The data>
/-- The performed bytes of checked pieces as a number. -/
def placesNat (s : State) (ps : List (Nat × Nat × Place)) : Nat :=
  ps.foldl (fun a p => a + leNat (fun i => s.placeByte p.2.2 i) p.2.1 * 256 ^ p.1) 0

/-- The place of a byte among checked pieces. -/
def placeOf (ps : List (Nat × Nat × Place)) (off : Nat) : Option (Nat × Place) :=
  (ps.find? fun p => p.1 ≤ off && off < p.1 + p.2.1).map fun p => (off - p.1, p.2.2)

/-- What a multicast copy has written and skipped. -/
structure CopyDone where
  s    : State
  done : Nat := 0
  skip : Nat := 0

/-- A store of a CPYMC to a page of another module, whose ingress port writes its destinations (R358; log 18). -/
def copyRemote (x : CopyDone) (p : PStore) (m dom : Nat) : CopyDone :=
  let pl : Place := .remote m p.addr dom 0
  let ds := remoteDests (remotePage x.s m p.addr)
  ((List.range ds.length).zip ds).foldl (fun x d =>
    if d.2 then { x with done := x.done ||| 2 ^ d.1 } else { x with skip := x.skip ||| 2 ^ d.1 })
    { x with s := sendCast x.s pl p none }

/-- One store of a copy. In a CPYMC it goes to every permitted destination frame of its page (R148, R212). -/
def copyStore (multi : Bool) (x : CopyDone) (p : PStore) : CopyDone :=
  let leaf := match p.space with
    | .device asid => (match xlate x.s asid p.addr with
      | .leaf e _ _ => e
      | _ => 0)
    | _ => 0
  match p.space, multi with
  | .window m dom, true => copyRemote x p m dom
  | _, _ =>
  if multi && bitOf leaf 8 then
    let ds := (destinations x.s leaf).getD []
    ((List.range ds.length).zip ds).foldl (fun x d =>
      if d.2.2 then
        let asid := match p.space with
          | .device asid => asid
          | _ => 0
        { x with
          s := putFrame x.s p asid (d.2.1 + p.addr % 4096)
          done := x.done ||| 2 ^ d.1 }
      else { x with skip := x.skip ||| 2 ^ d.1 }) x
  else { x with s := performStore x.s p, done := if multi then x.done ||| 1 else x.done }

/-- The values of a copy's pieces in the order given, with their flags. A piece of spans that overlap reads its source as it
was, or as overwritten so far (R212, log 15). -/
def pieceValues (tick : Nat) (overlap : Bool) (src dst : Nat) (orig old : Nat → Byte) :
    List Piece → Tab Byte → List (Piece × Nat × Nat)
  | [], _ => []
  | p :: ps, outs =>
    let after (i : Nat) : Byte := if outs.has (src + i) then outs.get 0 (src + i) else orig i
    let v := p.f (if overlap && Config.readAfter tick ((dst + p.off) / 8) then after else orig) old
    let outs' := if overlap then (List.range p.size).foldl (fun o i => Tab.set o (dst + p.off + i) (byteOf v.1 i)) outs
      else outs
    (p, v) :: pieceValues tick overlap src dst orig old ps outs'

/-- A unit's operation meets an absent page and waits, with an event that carries its agent handle (R335). -/
def unitPageEvent (s : State) (l : Loc) (handle launch : Word) (rcb va : Nat) : State :=
  pageEvent s l handle 0 launch rcb va

/-- The log entry of a copy's or Lichen operation's status (R213, R257, R334). -/
def statusEntry (s : State) (cause rcb : Nat) (handle val launch : Word) (crew : BitVec 32) : State :=
  logEntry s rcb { cause, kind := 4, rid := ridOf s rcb, handle, val, crew, launch }

/-- The token of a copy is filled, and its command leaves the queue. -/
def endCopy (s : State) (k n : Nat) (q : CopyCmd) (status : Nat) : State :=
  let cl := s.cluster k
  let s1 := s.setCluster k { cl with copies := cl.copies.eraseIdx n }
  settle (fillToken s1 q.handle q.reg (BitVec.ofNat 64 status) q.launch q.rcb q.crewId) (coreOf k 0)

/-- The pieces and places of a copy whose pages are all present, or what stands against it. -/
def copyPlaces (s : State) (k : Nat) (q : CopyCmd) :
    Except (Stop × Nat) (List (Nat × Nat × Place) × List (Nat × Nat × Place)) :=
  let n := q.spans (s.cluster k)
  match unitSpan s k q.asid q.src q.srcAddr { r := true } (spanPieces q.src q.srcAddr n.1 false) with
  | .error e => .error e
  | .ok ss =>
    match unitSpan s k q.asid q.dst q.dstAddr { r := q.op == 3, w := true } (spanPieces q.dst q.dstAddr n.2 false) with
    | .error e => .error e
    | .ok ds => .ok (ss, ds)

/-- The stores of a copy to places that can be read and written, with their flags. -/
def copyStores (s : State) (k : Nat) (q : CopyCmd) (ss ds : List (Nat × Nat × Place)) : List PStore × Nat :=
  let srcN := placesNat s ss
  let dstN := placesNat s ds
  let n := q.spans (s.cluster k)
  let overlap := q.src.space == q.dst.space && q.srcAddr < q.dstAddr + n.2 && q.dstAddr < q.srcAddr + n.1
  let ps := (q.pieces (s.cluster k)).filter fun p =>
    (p.needs.all fun i => (placeOf ss i).isSome) && p.dneeds.all fun i => (placeOf ds i).isSome
  let vs := pieceValues s.tick overlap q.srcAddr q.dstAddr (byteOf srcN) (byteOf dstN)
    (if q.dstAddr < q.srcAddr then ps.reverse else ps) []
  let ordered := if q.dstAddr < q.srcAddr then vs.reverse else vs
  let t : Thread := { asid := q.asid, rcb := q.rcb, crewId := q.crewId, launch := q.launch }
  let stores := ordered.filterMap fun x =>
    (placeOf ds x.1.off).map fun p =>
      { storeAt q.loc t (p.2.from p.1) x.1.size (BitVec.ofNat 1024 (x.2.1 % 256 ^ x.1.size)) false with handle := some q.handle }
  (stores, vs.foldl (fun f x => f ||| x.2.2) 0)

/-- The stores of a copy are performed, granule by granule; a line that they cover loses its poison (R44, R88). -/
def copyPerform (s : State) (q : CopyCmd) (stores : List PStore) : CopyDone :=
  (widePieces (s.tick * 256) stores).foldl (copyStore (q.op == 2)) { s }

/-- The lines that a unit's access reaches. -/
def reachAll (s : State) (ps : List (Nat × Nat × Place)) : State := ps.foldl (fun s p => s.reachAt p.2.2) s

/-- What a unit's operation does that reads a module to which no route is left: it notes since when and stays; after 10 ms the
failure ends it (R405). -/
def routeWait (s : State) (since : Option Nat) (stay : Nat → State) (fail : State) : State :=
  match since with
  | none => stay s.now
  | some t => if s.now < t + 10000000 then s else fail

/-- A copy that a failure stops: the granules that `Config.written` chooses are written, the region's log has the cause and the
address, the token the cause (R213). The manual sets the flags of conversions when a copy completes; one that is stopped sets
none. DESIGN CHOICE, log 15. -/
def stopCopy (s : State) (k n : Nat) (q : CopyCmd) (e : Stop) (a : Nat) : State :=
  let cause := (e.fault?.map fun f => f.1).getD 0x0D
  let kept (c : Cap) (addr m : Nat) (need : Need) : List (Nat × Nat × Place) :=
    (spanPieces c addr m false).filterMap fun p =>
      match unitPlace s k q.asid c (addr + p.1) need with
      | .ok pl => some (p.1, p.2, pl)
      | .error _ => none
  let m := q.spans (s.cluster k)
  let st := copyStores s k q (kept q.src q.srcAddr m.1 { r := true })
    (kept q.dst q.dstAddr m.2 { r := q.op == 3, w := true })
  let some' := st.1.filter fun p => Config.written s.tick (p.addr / 8)
  let x := copyPerform (s.reachStop e) q some'
  let s1 := statusEntry x.s cause q.rcb q.handle (BitVec.ofNat 64 a) q.launch q.crewId
  endCopy s1 k n q (cause + x.skip * 2 ^ 8 + x.done * 2 ^ 16)

/-- A copy runs to its end, or waits for a page or a route. The manual does not say what the log entry of status 0x14 has in
`VAL` for a copy (R213, R334): the model has the destination's start address there. DESIGN CHOICE, log 81. -/
def runCopy (s : State) (k n : Nat) (q : CopyCmd) : State :=
  let stay (q : CopyCmd) : State :=
    let cl := s.cluster k
    s.setCluster k { cl with copies := cl.copies.set n q }
  match copyPlaces s k q with
  | .ok (ss, ds) =>
    let st := copyStores s k q ss ds
    let x := copyPerform (reachAll (reachAll s ss) ds) q st.1
    let status := if x.skip = 0 then 0 else 0x14
    let s1 := if x.skip = 0 then x.s
      else statusEntry x.s 0x14 q.rcb q.handle (BitVec.ofNat 64 q.dstAddr) q.launch q.crewId
    endCopy (noteFlags s1 q.handle q.launch (BitVec.ofNat 64 (st.2 % 32))) k n q (status + x.skip * 2 ^ 8 + x.done * 2 ^ 16)
  | .error (.page asid va, _) =>
    let id := 4096 + k
    unitPageEvent ((stay { q with wait := some (asid, va), route := none }).walked asid va) { core := id } (s.handleOf { core := id }) q.launch q.rcb va
  | .error (.wait (.page asid va), _) => stay { q with wait := some (asid, va), route := none }
  | .error (.wait w, a) =>
    routeWait s q.route (fun t => stay { q with route := some t }) (stopCopy s k n q (.wait w) a)
  | .error (e, a) => stopCopy s k n q e a

/-- COPY_COMPLETION (R212, R213): a command of a cluster's queue that waits for no page is performed, its flags are set and
its token is filled. A stopped copy hart performs none (R216). -/
def execCopyCompletion (s : State) : Host.Outcome State Fault Refusal :=
  let k := s.cue.a
  match (s.cluster k).copies[s.cue.b]? with
  | none => outside s
  | some q =>
    if q.wait.isSome || (s.core (4096 + k)).hart.stopped then outside s
    else outside (runCopy s k s.cue.b q)

end Sys2Proof.Machine
end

Assigned task> Beginning with the line above that contains "def unitPageEvent (s", copy each line exactly up to and including the line that contains "def statusEntry (s", and go no further.

Result for this exercise>
def unitPageEvent (s : State) (l : Loc) (handle launch : Word) (rcb va : Nat) : State :=
  pageEvent s l handle 0 launch rcb va

/-- The log entry of a copy's or Lichen operation's status (R213, R257, R334). -/
def statusEntry (s : State) (cause rcb : Nat) (handle val launch : Word) (crew : BitVec 32) : State :=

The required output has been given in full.